New sugar levy recommendations from the former Public Health England (PHE) chief medical officer have been mocked by industry experts as unrealistic.

A report published by PHE just after Sally Davies stepped down called for a applying the sugar levy to other products, threatening manufacturers with plain packaging, requiring convenience stores to provide free water, reducing portion sizes on food-to-go lines, a ban on eating on public transport and an “urgent review” of VAT after Brexit.
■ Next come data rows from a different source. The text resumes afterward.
theorem execSti_waitsOrIgnoresLater (sr : Reg) (off9 : BitVec 9) : WaitsOrIgnoresLater (execSti sr off9) := by
  intro s t later h
  rcases execSti_next h with hw | ⟨ptr, u, hp, rfl⟩
  · exact .inl hw
  · exact .inr (by simp [execSti, State.memRead_withLater later hp])

theorem readCharacter_waitsOrIgnoresLater (echo : Word → List Word) : WaitsOrIgnoresLater (State.readCharacter echo) := by
  intro s t later h
  rcases State.readCharacter_next h with ⟨-, hw⟩ | ⟨c, cs, rest, hc, rfl⟩
  · exact .inl hw
  · refine .inr ?_
    simp only [State.readCharacter, State.consoleReadLine, State.withLater_consoleIn, hc, List.cons_append]
    rfl

theorem writeString_waitsOrIgnoresLater (codes : Word → List Word) : WaitsOrIgnoresLater (State.writeString codes) := by
  intro s t later h
  rcases State.writeString_next h with ⟨-, hw⟩ | hs
  · exact .inl hw
  · refine .inr ?_
    have hl : State.scanString codes (s.withLater later).scanFuel ((s.withLater later).reg dataReg) (s.withLater later) =
        some (t.withLater later) :=
      State.scanString_mono (s.scanFuel_le_withLater later) (State.scanString_withLater later hs)
    rw [State.writeString, hl]

theorem execTrap_waitsOrIgnoresLater (vect8 : BitVec 8) : WaitsOrIgnoresLater (execTrap vect8) := by
  unfold execTrap
  split_ifs
  · exact readCharacter_waitsOrIgnoresLater _
  · exact .of_next _ fun _ _ => rfl
  · exact writeString_waitsOrIgnoresLater _
  · exact readCharacter_waitsOrIgnoresLater _
  · exact writeString_waitsOrIgnoresLater _
  · exact .of_next _ fun _ _ => rfl
  · exact .of_next _ fun _ _ => rfl

/-- Every instruction goes back to wait for a line, or does the same with more lines behind those to come. -/
theorem exec_waitsOrIgnoresLater (i : Instr) : WaitsOrIgnoresLater (exec i) := by
  cases i with
  | br n z p off9 => exact execBr_waitsOrIgnoresLater n z p off9
  | ld dr off9 => exact loadInto_waitsOrIgnoresLater dr (·.pcRelative off9) fun _ _ => rfl
  | ldr dr baseR off6 => exact loadInto_waitsOrIgnoresLater dr (·.basePlus baseR off6) fun _ _ => rfl
  | ldi dr off9 => exact execLdi_waitsOrIgnoresLater dr off9
  | sti sr off9 => exact execSti_waitsOrIgnoresLater sr off9
  | trap vect8 => exact execTrap_waitsOrIgnoresLater vect8
  | getc => exact readCharacter_waitsOrIgnoresLater _
  | inEcho => exact readCharacter_waitsOrIgnoresLater _
  | puts => exact writeString_waitsOrIgnoresLater _
  | putsp => exact writeString_waitsOrIgnoresLater _
  | addReg | addImm | andReg | andImm | not | lea | st | str | jsr | jsrr | jmp | rti | res | out | halt =>
    exact .of_next _ fun _ _ => rfl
The health expert also suggested restrictions on flavoured vaping products.

Read more: Customers refuse to change habits due to sugar levy

Davies said children were “drowning in a flood of unhealthy food and drink”. She claimed action was needed as the government is failing its target of halving child obesity by 2030.

However, a policy expert at a leading convenience industry supplier told betterRetailing it was an “unrealistic swansong” of policies she knew were not practical. Speaking at the British Soft Drinks Association’s industry lunch, former BBC political editor Nick Robinson sarcastically suggested they would be Boris Johnson’s flagship policies.

Kamal Thaker, of Stop Shop News in Edgware, argued smaller stores are disproportionately impacted by legislation. “If it is introduced, I think stores smaller than 1,000sq ft should be exempt because they are less able to manage the change,” he explained.